theorem call (m : Bool) (p : SReg) (off : BitVec 17) : Statement (.call m p off) :=
  fun hw _ => decode_of_parse hw (((parse_layC _ _ _).trans
    ((show ∀ x, parse5 m 6 x = some (.call m (x.extractLsb' 17 6) (x.extractLsb' 0 17)) from fun _ => rfl) _)).trans (by simp only [c5_18_0, c5_18_1, c6_17_0, c6_17_1, c6_z17_0, c5_9_9_0, c5_9_9_1, c5_9_9_2, c_pub_0, c_pub_1, c_pub_2, c_pub_3, c_join_0, c_join_1, c_join_2, c_joins_0, c_joins_1, c_joins_2, c_bar0_0, c_bar0_1, c_bar0_2, c_bar1_0, c_bar1_1, c_bar1_2, c_bar1_3, c_bar2_0, c_bar2_1, c_bar2_2, c_bar3_0, c_bar3_1, c_bar3_2, c_barwp_0, c_barwp_1, c_barwp_2, c_barwp_3, c_fence_0, c_8_15_0, c_4_19_0, c_vcvt_0, c_vcvt_1, c_vcvt_2, c_vqnt_0, c_vqnt_1, c_vqnt_2, c_vdq_0, c_vdq_2, c_vbs_0, c_vrdi_1, c_acq_1, c_rel_0, c_pref_1, Scope.ofCode_code, bit_getLsbD]))

theorem jmpr (m : Bool) (p : SReg) : Statement (.jmpr m p) :=
  fun hw _ => decode_of_parse hw (((parse_layC _ _ _).trans
    ((show ∀ x, parse5 m 7 x = some (.jmpr m (x.extractLsb' 17 6)) from fun _ => rfl) _)).trans (by simp only [c5_18_0, c5_18_1, c6_17_0, c6_17_1, c6_z17_0, c5_9_9_0, c5_9_9_1, c5_9_9_2, c_pub_0, c_pub_1, c_pub_2, c_pub_3, c_join_0, c_join_1, c_join_2, c_joins_0, c_joins_1, c_joins_2, c_bar0_0, c_bar0_1, c_bar0_2, c_bar1_0, c_bar1_1, c_bar1_2, c_bar1_3, c_bar2_0, c_bar2_1, c_bar2_2, c_bar3_0, c_bar3_1, c_bar3_2, c_barwp_0, c_barwp_1, c_barwp_2, c_barwp_3, c_fence_0, c_8_15_0, c_4_19_0, c_vcvt_0, c_vcvt_1, c_vcvt_2, c_vqnt_0, c_vqnt_1, c_vqnt_2, c_vdq_0, c_vdq_2, c_vbs_0, c_vrdi_1, c_acq_1, c_rel_0, c_pref_1, Scope.ofCode_code, bit_getLsbD]))

theorem split (m : Bool) (k : KReg) (offA offC : BitVec 9) : Statement (.split m k offA offC) :=
  fun hw _ => decode_of_parse hw (((parse_layC _ _ _).trans
    ((show ∀ x, parse5 m 8 x = some (.split m (x.extractLsb' 18 5) (x.extractLsb' 9 9) (x.extractLsb' 0 9)) from fun _ => rfl) _)).trans (by simp only [c5_18_0, c5_18_1, c6_17_0, c6_17_1, c6_z17_0, c5_9_9_0, c5_9_9_1, c5_9_9_2, c_pub_0, c_pub_1, c_pub_2, c_pub_3, c_join_0, c_join_1, c_join_2, c_joins_0, c_joins_1, c_joins_2, c_bar0_0, c_bar0_1, c_bar0_2, c_bar1_0, c_bar1_1, c_bar1_2, c_bar1_3, c_bar2_0, c_bar2_1, c_bar2_2, c_bar3_0, c_bar3_1, c_bar3_2, c_barwp_0, c_barwp_1, c_barwp_2, c_barwp_3, c_fence_0, c_8_15_0, c_4_19_0, c_vcvt_0, c_vcvt_1, c_vcvt_2, c_vqnt_0, c_vqnt_1, c_vqnt_2, c_vdq_0, c_vdq_2, c_vbs_0, c_vrdi_1, c_acq_1, c_rel_0, c_pref_1, Scope.ofCode_code, bit_getLsbD]))

theorem ends (m : Bool) : Statement (.ends m) :=
  fun hw _ => decode_of_parse hw ((parse_layC _ _ _).trans rfl)

theorem pub (m : Bool) (v : VReg) (vcnt : BitVec 5) (r : SReg) (scnt : BitVec 4) : Statement (.pub m v vcnt r scnt) :=
  fun hw _ => decode_of_parse hw (((parse_layC _ _ _).trans
    ((show ∀ x, parse5 m 10 x = some (.pub m (x.extractLsb' 16 7) (x.extractLsb' 11 5) (x.extractLsb' 5 6) (x.extractLsb' 1 4)) from fun _ => rfl) _)).trans (by simp only [c5_18_0, c5_18_1, c6_17_0, c6_17_1, c6_z17_0, c5_9_9_0, c5_9_9_1, c5_9_9_2, c_pub_0, c_pub_1, c_pub_2, c_pub_3, c_join_0, c_join_1, c_join_2, c_joins_0, c_joins_1, c_joins_2, c_bar0_0, c_bar0_1, c_bar0_2, c_bar1_0, c_bar1_1, c_bar1_2, c_bar1_3, c_bar2_0, c_bar2_1, c_bar2_2, c_bar3_0, c_bar3_1, c_bar3_2, c_barwp_0, c_barwp_1, c_barwp_2, c_barwp_3, c_fence_0, c_8_15_0, c_4_19_0, c_vcvt_0, c_vcvt_1, c_vcvt_2, c_vqnt_0, c_vqnt_1, c_vqnt_2, c_vdq_0, c_vdq_2, c_vbs_0, c_vrdi_1, c_acq_1, c_rel_0, c_pref_1, Scope.ofCode_code, bit_getLsbD]))

theorem join (m : Bool) (d a b : VReg) : Statement (.join m d a b) :=
  fun hw _ => decode_of_parse hw (((parse_layC _ _ _).trans
    ((show ∀ x, parse5 m 11 x = some (.join m (x.extractLsb' 16 7) (x.extractLsb' 9 7) (x.extractLsb' 2 7)) from fun _ => rfl) _)).trans (by simp only [c5_18_0, c5_18_1, c6_17_0, c6_17_1, c6_z17_0, c5_9_9_0, c5_9_9_1, c5_9_9_2, c_pub_0, c_pub_1, c_pub_2, c_pub_3, c_join_0, c_join_1, c_join_2, c_joins_0, c_joins_1, c_joins_2, c_bar0_0, c_bar0_1, c_bar0_2, c_bar1_0, c_bar1_1, c_bar1_2, c_bar1_3, c_bar2_0, c_bar2_1, c_bar2_2, c_bar3_0, c_bar3_1, c_bar3_2, c_barwp_0, c_barwp_1, c_barwp_2, c_barwp_3, c_fence_0, c_8_15_0, c_4_19_0, c_vcvt_0, c_vcvt_1, c_vcvt_2, c_vqnt_0, c_vqnt_1, c_vqnt_2, c_vdq_0, c_vdq_2, c_vbs_0, c_vrdi_1, c_acq_1, c_rel_0, c_pref_1, Scope.ofCode_code, bit_getLsbD]))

+ + + + + + +

## REQUIRED ACTION
Extract every line above containing the word "theorem".

## RESULT FOR THIS EXERCISE
theorem call (m : Bool) (p : SReg) (off : BitVec 17) : Statement (.call m p off) :=
theorem jmpr (m : Bool) (p : SReg) : Statement (.jmpr m p) :=
theorem split (m : Bool) (k : KReg) (offA offC : BitVec 9) : Statement (.split m k offA offC) :=
theorem ends (m : Bool) : Statement (.ends m) :=
theorem pub (m : Bool) (v : VReg) (vcnt : BitVec 5) (r : SReg) (scnt : BitVec 4) : Statement (.pub m v vcnt r scnt) :=
theorem join (m : Bool) (d a b : VReg) : Statement (.join m d a b) :=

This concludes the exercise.